===== Supplied records =====
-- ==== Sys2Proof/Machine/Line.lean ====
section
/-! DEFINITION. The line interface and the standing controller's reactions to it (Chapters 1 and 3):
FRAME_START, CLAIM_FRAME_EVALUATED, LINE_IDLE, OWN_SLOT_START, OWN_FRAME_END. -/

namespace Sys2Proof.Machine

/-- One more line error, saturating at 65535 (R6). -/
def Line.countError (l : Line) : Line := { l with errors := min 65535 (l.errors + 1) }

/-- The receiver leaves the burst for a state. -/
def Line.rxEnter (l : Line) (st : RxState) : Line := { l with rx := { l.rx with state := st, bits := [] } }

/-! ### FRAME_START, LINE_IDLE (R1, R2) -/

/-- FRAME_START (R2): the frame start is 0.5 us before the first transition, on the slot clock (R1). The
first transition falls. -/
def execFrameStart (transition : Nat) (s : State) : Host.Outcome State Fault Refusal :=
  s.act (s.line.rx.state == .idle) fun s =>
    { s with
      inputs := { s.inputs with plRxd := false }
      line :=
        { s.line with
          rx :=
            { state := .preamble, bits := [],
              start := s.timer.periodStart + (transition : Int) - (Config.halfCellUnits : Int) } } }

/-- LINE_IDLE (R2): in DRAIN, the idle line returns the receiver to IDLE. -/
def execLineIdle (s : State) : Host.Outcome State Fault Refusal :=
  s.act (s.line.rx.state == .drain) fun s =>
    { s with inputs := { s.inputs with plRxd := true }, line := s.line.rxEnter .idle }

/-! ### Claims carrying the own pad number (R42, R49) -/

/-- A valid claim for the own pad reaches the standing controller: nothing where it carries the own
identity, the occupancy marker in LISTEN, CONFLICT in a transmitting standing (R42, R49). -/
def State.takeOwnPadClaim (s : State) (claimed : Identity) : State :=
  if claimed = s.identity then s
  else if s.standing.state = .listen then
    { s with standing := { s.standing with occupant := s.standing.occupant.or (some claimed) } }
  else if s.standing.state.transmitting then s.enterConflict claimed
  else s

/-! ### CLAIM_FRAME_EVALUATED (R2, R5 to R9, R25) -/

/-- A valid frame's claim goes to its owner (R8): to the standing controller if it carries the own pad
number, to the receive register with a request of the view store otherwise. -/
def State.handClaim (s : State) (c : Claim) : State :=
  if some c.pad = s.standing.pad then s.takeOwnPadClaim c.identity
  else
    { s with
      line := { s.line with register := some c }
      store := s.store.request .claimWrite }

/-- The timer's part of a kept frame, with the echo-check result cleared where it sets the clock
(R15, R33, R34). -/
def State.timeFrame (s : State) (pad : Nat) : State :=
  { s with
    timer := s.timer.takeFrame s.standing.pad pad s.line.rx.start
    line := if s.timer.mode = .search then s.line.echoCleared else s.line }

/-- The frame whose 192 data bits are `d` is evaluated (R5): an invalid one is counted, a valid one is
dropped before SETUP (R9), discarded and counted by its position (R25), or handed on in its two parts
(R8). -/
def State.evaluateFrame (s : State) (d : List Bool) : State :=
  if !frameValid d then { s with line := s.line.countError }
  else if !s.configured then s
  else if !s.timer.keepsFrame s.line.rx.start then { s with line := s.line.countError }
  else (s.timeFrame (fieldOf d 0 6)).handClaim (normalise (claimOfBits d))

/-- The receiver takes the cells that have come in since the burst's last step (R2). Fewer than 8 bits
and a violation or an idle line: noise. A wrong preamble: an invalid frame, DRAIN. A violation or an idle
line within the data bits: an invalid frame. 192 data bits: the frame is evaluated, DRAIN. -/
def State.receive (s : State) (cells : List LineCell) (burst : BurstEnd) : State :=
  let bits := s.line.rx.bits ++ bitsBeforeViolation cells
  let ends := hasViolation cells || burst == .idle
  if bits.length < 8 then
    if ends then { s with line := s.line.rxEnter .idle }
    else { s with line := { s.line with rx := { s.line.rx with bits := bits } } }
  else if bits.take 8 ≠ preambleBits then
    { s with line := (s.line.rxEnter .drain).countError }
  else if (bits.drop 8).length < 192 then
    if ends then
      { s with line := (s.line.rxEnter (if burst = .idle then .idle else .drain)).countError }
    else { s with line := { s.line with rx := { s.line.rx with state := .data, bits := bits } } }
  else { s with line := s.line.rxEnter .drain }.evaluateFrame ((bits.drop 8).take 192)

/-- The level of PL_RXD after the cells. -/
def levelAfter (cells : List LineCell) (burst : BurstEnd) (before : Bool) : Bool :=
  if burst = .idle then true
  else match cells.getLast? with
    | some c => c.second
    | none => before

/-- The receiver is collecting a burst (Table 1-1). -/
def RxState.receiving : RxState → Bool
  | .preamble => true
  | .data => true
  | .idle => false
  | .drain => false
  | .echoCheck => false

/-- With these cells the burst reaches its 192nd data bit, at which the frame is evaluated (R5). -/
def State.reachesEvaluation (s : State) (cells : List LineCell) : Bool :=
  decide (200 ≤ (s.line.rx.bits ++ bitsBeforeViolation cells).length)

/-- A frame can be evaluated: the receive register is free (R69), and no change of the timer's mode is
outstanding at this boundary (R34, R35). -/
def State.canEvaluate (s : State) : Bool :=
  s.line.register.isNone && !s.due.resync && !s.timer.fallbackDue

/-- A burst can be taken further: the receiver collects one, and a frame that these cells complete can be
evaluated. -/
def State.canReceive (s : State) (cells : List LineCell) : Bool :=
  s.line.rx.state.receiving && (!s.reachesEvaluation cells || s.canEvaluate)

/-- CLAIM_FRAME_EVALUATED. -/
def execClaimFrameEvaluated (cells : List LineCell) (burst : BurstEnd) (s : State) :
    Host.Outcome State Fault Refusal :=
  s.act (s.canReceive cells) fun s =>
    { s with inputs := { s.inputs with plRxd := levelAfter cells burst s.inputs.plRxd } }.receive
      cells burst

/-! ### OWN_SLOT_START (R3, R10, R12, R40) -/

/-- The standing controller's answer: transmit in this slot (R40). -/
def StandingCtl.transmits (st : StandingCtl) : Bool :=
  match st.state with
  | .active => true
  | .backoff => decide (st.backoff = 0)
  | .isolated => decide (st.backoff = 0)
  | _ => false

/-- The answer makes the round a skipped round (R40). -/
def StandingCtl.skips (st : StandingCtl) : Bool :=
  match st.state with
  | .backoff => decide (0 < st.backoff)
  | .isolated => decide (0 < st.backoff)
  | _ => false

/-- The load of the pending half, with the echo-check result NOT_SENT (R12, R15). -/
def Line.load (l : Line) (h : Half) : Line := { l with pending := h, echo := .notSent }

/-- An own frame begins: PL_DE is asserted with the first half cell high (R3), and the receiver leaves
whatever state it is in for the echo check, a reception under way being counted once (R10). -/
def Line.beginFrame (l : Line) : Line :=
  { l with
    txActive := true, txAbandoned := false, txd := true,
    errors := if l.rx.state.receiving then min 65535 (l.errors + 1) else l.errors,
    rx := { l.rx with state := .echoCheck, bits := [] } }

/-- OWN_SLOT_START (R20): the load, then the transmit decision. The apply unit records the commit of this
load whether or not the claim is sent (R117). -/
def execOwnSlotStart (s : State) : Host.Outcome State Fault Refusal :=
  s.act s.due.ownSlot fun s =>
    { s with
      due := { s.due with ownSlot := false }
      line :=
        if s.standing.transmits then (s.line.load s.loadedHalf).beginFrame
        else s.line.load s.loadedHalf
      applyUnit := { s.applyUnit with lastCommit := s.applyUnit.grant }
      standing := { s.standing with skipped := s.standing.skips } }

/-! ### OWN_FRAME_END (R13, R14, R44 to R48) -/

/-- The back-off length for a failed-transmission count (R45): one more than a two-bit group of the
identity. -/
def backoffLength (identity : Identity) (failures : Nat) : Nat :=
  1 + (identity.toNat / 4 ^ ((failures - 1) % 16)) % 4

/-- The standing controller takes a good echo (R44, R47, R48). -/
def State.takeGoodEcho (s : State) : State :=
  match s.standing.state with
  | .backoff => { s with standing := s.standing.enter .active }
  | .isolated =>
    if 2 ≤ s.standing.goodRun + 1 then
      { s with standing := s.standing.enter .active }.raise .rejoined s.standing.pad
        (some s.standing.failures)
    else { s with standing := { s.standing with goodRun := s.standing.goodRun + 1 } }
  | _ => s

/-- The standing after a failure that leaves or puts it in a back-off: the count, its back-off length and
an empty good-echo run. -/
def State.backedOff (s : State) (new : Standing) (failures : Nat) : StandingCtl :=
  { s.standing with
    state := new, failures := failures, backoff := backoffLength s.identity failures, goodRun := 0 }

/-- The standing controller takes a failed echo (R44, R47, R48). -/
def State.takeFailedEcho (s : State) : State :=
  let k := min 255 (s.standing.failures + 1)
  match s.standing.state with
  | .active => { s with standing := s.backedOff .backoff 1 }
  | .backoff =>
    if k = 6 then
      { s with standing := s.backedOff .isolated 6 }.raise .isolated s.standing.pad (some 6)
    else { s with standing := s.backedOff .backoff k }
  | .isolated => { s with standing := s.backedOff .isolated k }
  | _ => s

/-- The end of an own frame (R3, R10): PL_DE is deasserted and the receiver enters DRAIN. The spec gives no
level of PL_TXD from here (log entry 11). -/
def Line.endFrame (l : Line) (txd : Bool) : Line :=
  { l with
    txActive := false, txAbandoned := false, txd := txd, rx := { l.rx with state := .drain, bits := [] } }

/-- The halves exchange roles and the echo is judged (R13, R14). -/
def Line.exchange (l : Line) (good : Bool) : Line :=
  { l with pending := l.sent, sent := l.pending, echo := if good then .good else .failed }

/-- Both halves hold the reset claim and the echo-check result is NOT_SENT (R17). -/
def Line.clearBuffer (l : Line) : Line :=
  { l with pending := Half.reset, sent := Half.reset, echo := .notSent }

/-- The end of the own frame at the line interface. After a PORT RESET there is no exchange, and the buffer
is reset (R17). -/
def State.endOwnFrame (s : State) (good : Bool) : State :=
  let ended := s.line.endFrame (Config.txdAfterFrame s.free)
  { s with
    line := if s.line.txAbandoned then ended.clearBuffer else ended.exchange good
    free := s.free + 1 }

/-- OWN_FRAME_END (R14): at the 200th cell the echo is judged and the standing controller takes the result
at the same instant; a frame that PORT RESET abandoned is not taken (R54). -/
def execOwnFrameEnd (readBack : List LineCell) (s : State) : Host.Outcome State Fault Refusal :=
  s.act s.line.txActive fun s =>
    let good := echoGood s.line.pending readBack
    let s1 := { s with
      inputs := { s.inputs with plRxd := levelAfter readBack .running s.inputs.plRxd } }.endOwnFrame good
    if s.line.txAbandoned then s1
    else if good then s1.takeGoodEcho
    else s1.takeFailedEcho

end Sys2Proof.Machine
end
=====
> Exercise brief:
What is needed is an exact copy of the entries above, from the first line through the line holding "identity, the occupancy", with both of those lines kept; please give nothing else.

> Your solution:
-- ==== Sys2Proof/Machine/Line.lean ====
section
/-! DEFINITION. The line interface and the standing controller's reactions to it (Chapters 1 and 3):
FRAME_START, CLAIM_FRAME_EVALUATED, LINE_IDLE, OWN_SLOT_START, OWN_FRAME_END. -/

namespace Sys2Proof.Machine

/-- One more line error, saturating at 65535 (R6). -/
def Line.countError (l : Line) : Line := { l with errors := min 65535 (l.errors + 1) }

/-- The receiver leaves the burst for a state. -/
def Line.rxEnter (l : Line) (st : RxState) : Line := { l with rx := { l.rx with state := st, bits := [] } }

/-! ### FRAME_START, LINE_IDLE (R1, R2) -/

/-- FRAME_START (R2): the frame start is 0.5 us before the first transition, on the slot clock (R1). The
first transition falls. -/
def execFrameStart (transition : Nat) (s : State) : Host.Outcome State Fault Refusal :=
  s.act (s.line.rx.state == .idle) fun s =>
    { s with
      inputs := { s.inputs with plRxd := false }
      line :=
        { s.line with
          rx :=
            { state := .preamble, bits := [],
              start := s.timer.periodStart + (transition : Int) - (Config.halfCellUnits : Int) } } }

/-- LINE_IDLE (R2): in DRAIN, the idle line returns the receiver to IDLE. -/
def execLineIdle (s : State) : Host.Outcome State Fault Refusal :=
  s.act (s.line.rx.state == .drain) fun s =>
    { s with inputs := { s.inputs with plRxd := true }, line := s.line.rxEnter .idle }

/-! ### Claims carrying the own pad number (R42, R49) -/

/-- A valid claim for the own pad reaches the standing controller: nothing where it carries the own
identity, the occupancy marker in LISTEN, CONFLICT in a transmitting standing (R42, R49). -/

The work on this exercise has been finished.